▶ [DESCRIPTION OF THE TASK]:
Below are the records; copy exactly the stretch from the line containing "let lo := max pa (l * 64)" through the line containing "R374; 15 R432;", both ends included, and nothing else.

(Collected data entries)
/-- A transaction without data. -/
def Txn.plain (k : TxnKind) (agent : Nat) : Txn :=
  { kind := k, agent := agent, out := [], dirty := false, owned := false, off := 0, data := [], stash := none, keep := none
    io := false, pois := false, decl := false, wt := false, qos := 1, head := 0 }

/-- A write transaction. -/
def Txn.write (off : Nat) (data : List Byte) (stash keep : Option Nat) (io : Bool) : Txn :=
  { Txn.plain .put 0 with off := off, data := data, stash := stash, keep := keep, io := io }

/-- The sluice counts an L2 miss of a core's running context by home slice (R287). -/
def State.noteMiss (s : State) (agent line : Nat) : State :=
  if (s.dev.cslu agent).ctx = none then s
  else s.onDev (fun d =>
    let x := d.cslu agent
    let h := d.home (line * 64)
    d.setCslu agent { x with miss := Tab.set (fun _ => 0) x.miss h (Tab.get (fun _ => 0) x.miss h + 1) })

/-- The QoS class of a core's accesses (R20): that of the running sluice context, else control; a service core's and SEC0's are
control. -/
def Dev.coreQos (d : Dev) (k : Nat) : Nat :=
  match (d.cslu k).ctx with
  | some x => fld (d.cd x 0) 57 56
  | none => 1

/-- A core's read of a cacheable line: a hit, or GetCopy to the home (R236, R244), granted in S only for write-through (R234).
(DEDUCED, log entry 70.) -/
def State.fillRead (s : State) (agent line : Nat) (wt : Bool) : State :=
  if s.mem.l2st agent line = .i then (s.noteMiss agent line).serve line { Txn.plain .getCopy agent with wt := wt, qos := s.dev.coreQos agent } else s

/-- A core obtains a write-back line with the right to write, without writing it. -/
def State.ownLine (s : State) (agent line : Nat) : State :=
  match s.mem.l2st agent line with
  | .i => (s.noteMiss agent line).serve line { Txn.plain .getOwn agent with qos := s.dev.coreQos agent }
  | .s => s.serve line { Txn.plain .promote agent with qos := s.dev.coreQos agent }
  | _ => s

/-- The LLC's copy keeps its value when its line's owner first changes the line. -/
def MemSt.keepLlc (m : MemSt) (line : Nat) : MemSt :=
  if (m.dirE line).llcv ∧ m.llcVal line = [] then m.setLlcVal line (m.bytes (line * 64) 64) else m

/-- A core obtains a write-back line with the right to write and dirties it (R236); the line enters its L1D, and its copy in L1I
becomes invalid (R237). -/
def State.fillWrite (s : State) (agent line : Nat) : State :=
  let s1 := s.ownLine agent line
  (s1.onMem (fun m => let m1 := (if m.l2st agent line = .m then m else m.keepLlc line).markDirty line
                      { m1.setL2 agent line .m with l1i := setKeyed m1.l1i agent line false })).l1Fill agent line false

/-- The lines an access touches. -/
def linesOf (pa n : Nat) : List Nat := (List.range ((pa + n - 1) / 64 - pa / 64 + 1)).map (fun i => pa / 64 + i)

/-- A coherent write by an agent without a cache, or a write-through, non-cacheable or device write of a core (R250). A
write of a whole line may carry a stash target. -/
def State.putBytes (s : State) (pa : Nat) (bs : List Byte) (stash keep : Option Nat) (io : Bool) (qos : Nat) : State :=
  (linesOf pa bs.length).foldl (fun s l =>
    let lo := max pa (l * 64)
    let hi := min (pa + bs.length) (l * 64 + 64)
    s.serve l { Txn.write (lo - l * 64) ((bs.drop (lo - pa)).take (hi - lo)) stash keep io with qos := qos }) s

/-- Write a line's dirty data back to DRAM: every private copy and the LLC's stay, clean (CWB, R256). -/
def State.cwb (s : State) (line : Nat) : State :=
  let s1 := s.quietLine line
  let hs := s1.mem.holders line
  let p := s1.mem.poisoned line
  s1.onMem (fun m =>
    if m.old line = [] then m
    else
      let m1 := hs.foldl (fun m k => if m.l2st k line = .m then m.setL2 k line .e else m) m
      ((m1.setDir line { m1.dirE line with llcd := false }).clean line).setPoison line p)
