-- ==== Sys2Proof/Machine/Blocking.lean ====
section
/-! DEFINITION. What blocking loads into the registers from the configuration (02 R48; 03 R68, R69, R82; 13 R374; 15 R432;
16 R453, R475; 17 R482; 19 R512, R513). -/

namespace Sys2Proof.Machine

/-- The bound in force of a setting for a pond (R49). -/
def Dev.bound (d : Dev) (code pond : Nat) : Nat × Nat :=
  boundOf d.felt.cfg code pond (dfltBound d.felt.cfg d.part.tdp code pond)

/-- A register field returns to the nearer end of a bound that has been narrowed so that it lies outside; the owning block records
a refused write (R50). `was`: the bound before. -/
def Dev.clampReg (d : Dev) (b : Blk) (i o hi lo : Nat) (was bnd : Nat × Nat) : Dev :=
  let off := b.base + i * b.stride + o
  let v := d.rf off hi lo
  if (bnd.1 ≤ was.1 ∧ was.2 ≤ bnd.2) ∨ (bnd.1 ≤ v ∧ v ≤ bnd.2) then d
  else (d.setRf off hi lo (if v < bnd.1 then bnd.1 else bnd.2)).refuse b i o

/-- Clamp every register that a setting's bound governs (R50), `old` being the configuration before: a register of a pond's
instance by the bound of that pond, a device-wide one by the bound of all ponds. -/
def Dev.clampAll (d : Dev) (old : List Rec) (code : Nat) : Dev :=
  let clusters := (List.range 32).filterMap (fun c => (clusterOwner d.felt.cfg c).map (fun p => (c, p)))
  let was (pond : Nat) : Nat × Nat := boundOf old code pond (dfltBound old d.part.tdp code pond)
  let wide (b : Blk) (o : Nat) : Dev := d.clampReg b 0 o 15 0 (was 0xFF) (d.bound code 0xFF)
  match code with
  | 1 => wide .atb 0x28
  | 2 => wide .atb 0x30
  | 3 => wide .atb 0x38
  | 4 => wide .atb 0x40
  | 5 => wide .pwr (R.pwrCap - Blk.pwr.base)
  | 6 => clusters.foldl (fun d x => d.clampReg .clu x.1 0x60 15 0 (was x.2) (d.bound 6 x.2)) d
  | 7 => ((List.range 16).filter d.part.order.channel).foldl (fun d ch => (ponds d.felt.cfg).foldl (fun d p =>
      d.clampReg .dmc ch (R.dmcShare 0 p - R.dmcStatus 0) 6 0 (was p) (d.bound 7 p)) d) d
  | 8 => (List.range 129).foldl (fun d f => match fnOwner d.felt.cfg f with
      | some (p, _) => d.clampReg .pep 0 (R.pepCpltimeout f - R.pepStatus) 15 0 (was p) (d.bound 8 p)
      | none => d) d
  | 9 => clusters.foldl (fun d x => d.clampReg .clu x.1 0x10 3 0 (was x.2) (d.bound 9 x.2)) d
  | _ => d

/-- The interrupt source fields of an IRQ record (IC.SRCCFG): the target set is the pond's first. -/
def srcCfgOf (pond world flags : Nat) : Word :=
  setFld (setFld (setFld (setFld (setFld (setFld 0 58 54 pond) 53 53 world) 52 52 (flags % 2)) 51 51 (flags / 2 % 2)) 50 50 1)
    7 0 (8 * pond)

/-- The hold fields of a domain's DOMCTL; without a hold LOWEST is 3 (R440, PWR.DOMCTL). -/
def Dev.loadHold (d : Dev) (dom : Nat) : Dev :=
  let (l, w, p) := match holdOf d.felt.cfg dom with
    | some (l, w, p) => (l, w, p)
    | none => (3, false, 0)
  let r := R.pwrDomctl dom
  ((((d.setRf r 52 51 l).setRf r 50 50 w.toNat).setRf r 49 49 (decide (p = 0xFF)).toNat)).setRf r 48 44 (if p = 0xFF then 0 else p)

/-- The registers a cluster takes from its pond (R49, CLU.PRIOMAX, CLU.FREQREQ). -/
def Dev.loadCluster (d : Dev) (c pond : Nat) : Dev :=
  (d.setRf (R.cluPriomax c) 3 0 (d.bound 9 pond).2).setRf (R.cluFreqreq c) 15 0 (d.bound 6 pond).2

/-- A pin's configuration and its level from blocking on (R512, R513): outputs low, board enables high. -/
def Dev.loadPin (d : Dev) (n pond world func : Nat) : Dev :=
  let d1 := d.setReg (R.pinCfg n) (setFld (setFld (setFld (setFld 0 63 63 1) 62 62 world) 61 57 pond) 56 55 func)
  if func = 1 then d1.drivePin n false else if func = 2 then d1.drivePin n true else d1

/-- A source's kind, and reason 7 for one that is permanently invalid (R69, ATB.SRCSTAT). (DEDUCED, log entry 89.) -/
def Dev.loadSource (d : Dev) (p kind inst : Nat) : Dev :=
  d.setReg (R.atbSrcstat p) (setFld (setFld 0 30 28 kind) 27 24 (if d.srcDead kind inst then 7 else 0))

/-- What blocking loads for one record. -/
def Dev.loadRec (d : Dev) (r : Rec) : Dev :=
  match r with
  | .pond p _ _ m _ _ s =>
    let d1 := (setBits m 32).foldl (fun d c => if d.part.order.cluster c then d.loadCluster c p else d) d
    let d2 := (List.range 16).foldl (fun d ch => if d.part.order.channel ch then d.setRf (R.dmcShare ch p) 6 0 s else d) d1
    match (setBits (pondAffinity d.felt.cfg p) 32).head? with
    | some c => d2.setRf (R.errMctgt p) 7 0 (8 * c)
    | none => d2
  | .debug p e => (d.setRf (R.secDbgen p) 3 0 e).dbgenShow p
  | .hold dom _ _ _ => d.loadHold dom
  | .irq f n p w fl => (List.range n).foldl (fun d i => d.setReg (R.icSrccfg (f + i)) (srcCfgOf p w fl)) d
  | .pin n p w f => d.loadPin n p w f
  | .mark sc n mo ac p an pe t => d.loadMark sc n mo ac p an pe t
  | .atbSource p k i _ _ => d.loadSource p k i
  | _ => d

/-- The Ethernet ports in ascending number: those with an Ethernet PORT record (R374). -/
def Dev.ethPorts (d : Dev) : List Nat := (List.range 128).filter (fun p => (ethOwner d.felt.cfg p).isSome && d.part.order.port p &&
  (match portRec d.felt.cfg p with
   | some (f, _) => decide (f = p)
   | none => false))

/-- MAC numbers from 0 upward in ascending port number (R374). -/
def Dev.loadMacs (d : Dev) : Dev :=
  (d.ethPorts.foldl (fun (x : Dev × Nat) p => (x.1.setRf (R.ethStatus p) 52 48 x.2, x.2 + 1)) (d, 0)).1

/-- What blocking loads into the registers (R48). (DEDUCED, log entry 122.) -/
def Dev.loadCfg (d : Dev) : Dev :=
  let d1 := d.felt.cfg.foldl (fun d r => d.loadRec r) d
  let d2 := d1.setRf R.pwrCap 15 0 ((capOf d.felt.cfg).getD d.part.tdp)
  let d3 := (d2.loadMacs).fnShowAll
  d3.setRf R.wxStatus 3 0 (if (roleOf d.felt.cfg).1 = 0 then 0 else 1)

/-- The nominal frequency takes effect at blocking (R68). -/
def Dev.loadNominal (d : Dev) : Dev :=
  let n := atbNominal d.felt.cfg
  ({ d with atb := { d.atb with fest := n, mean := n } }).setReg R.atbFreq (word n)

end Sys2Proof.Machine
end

▶ [WRITTEN ANSWER]:
    let lo := max pa (l * 64)
    let hi := min (pa + bs.length) (l * 64 + 64)
    s.serve l { Txn.write (lo - l * 64) ((bs.drop (lo - pa)).take (hi - lo)) stash keep io with qos := qos }) s

/-- Write a line's dirty data back to DRAM: every private copy and the LLC's stay, clean (CWB, R256). -/
def State.cwb (s : State) (line : Nat) : State :=
  let s1 := s.quietLine line
  let hs := s1.mem.holders line
  let p := s1.mem.poisoned line
  s1.onMem (fun m =>
    if m.old line = [] then m
    else
      let m1 := hs.foldl (fun m k => if m.l2st k line = .m then m.setL2 k line .e else m) m
      ((m1.setDir line { m1.dirE line with llcd := false }).clean line).setPoison line p)
-- ==== Sys2Proof/Machine/Blocking.lean ====
section
/-! DEFINITION. What blocking loads into the registers from the configuration (02 R48; 03 R68, R69, R82; 13 R374; 15 R432;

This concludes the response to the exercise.